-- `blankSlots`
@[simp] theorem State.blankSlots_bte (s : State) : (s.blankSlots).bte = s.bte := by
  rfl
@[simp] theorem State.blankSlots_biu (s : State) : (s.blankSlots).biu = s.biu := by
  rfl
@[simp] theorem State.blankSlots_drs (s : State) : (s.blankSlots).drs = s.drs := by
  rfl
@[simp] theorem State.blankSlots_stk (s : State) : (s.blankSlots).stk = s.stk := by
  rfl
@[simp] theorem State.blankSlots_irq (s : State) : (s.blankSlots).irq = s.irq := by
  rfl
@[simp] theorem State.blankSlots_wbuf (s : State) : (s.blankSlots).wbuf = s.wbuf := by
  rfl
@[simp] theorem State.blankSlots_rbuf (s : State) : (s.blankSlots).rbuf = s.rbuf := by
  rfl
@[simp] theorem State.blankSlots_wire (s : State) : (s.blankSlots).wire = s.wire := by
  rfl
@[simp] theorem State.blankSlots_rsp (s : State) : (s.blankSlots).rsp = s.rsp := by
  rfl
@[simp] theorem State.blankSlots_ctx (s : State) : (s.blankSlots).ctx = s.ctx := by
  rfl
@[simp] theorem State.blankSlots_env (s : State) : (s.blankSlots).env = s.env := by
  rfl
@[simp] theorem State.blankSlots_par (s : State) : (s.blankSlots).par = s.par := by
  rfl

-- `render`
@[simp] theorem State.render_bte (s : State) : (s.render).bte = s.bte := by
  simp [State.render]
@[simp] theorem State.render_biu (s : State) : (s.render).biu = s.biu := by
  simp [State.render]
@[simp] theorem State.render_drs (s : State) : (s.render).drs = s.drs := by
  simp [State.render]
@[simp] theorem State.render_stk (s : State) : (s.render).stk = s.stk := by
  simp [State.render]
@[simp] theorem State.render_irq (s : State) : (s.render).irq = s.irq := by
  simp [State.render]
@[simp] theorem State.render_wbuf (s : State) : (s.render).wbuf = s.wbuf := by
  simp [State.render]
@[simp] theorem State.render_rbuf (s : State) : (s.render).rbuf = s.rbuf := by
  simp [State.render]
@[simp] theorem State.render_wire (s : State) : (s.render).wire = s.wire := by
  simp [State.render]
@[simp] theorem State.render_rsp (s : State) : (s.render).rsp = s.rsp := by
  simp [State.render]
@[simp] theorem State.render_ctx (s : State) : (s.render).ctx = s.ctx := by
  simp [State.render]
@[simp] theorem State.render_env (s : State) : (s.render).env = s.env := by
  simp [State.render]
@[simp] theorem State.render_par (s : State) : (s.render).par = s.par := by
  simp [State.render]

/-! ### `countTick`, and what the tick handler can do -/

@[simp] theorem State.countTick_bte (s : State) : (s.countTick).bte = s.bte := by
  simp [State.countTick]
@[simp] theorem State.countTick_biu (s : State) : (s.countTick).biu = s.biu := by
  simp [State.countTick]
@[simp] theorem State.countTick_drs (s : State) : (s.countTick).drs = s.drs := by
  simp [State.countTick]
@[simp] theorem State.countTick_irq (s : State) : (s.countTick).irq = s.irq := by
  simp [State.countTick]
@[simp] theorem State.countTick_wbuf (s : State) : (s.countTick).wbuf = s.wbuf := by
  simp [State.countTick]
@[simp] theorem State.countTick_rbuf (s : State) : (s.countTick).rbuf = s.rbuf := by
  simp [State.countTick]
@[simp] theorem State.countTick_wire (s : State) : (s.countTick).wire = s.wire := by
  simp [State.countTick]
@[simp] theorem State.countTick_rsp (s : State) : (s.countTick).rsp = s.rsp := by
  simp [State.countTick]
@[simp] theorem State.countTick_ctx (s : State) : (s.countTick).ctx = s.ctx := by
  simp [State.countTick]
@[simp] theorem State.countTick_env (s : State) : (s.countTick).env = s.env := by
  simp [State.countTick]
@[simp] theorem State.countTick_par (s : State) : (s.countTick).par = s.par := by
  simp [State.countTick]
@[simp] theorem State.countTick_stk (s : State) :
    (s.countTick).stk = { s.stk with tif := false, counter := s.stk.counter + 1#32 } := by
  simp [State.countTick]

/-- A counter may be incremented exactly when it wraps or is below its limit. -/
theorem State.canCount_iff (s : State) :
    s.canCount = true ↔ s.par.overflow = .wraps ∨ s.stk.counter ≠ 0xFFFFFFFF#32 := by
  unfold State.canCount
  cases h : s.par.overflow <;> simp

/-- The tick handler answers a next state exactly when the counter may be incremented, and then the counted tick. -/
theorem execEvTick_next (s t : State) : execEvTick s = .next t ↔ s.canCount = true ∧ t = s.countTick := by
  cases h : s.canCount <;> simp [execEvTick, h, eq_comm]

- - -

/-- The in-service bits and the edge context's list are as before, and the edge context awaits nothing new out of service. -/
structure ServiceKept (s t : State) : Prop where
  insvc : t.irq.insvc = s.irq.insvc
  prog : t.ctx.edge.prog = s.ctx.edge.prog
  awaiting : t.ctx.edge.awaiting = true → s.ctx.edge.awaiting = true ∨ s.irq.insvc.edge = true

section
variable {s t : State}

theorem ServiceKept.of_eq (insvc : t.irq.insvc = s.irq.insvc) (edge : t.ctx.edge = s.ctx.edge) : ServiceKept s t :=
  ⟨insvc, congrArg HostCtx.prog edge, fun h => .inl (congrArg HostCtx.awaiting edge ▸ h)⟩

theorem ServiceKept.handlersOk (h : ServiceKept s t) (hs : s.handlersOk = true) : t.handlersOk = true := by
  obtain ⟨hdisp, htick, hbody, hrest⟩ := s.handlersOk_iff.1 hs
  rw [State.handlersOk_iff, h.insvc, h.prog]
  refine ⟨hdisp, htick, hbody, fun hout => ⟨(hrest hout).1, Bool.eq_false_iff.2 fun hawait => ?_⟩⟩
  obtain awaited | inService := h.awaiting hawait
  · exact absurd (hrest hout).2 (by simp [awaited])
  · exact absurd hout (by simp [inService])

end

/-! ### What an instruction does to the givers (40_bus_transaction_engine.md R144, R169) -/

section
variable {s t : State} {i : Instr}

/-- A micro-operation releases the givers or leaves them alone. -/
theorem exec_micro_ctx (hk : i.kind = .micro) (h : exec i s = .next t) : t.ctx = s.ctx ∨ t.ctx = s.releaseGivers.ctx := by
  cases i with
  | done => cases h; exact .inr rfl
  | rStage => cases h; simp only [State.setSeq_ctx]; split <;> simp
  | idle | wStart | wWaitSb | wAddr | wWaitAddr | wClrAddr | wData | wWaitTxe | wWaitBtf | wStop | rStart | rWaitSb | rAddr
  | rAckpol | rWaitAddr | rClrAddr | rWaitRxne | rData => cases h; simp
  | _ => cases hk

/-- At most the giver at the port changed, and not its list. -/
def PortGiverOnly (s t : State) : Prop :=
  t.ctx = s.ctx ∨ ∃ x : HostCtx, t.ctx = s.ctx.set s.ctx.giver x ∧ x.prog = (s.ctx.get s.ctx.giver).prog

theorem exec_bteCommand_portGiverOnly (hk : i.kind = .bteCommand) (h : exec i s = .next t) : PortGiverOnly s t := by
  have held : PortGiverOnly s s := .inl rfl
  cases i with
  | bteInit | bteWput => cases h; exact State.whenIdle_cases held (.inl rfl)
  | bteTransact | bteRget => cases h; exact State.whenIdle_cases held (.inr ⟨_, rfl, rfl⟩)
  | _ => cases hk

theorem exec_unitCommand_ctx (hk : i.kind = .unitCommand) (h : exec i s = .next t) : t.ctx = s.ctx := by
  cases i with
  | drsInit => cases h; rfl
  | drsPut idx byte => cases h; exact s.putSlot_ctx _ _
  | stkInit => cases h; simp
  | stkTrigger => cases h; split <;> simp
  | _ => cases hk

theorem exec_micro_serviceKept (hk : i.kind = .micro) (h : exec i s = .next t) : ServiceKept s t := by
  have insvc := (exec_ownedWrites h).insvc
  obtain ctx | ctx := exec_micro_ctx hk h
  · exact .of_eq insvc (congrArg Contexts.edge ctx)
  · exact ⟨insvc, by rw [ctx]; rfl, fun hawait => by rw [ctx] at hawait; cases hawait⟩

- - -

_Problem requirements_
Search the listing above for the lines with "theorem exec_micro_serviceKept (hk" and "hawait; cases hawait⟩", then output those lines and all lines between them exactly.

_Task solution_
theorem exec_micro_serviceKept (hk : i.kind = .micro) (h : exec i s = .next t) : ServiceKept s t := by
  have insvc := (exec_ownedWrites h).insvc
  obtain ctx | ctx := exec_micro_ctx hk h
  · exact .of_eq insvc (congrArg Contexts.edge ctx)
  · exact ⟨insvc, by rw [ctx]; rfl, fun hawait => by rw [ctx] at hawait; cases hawait⟩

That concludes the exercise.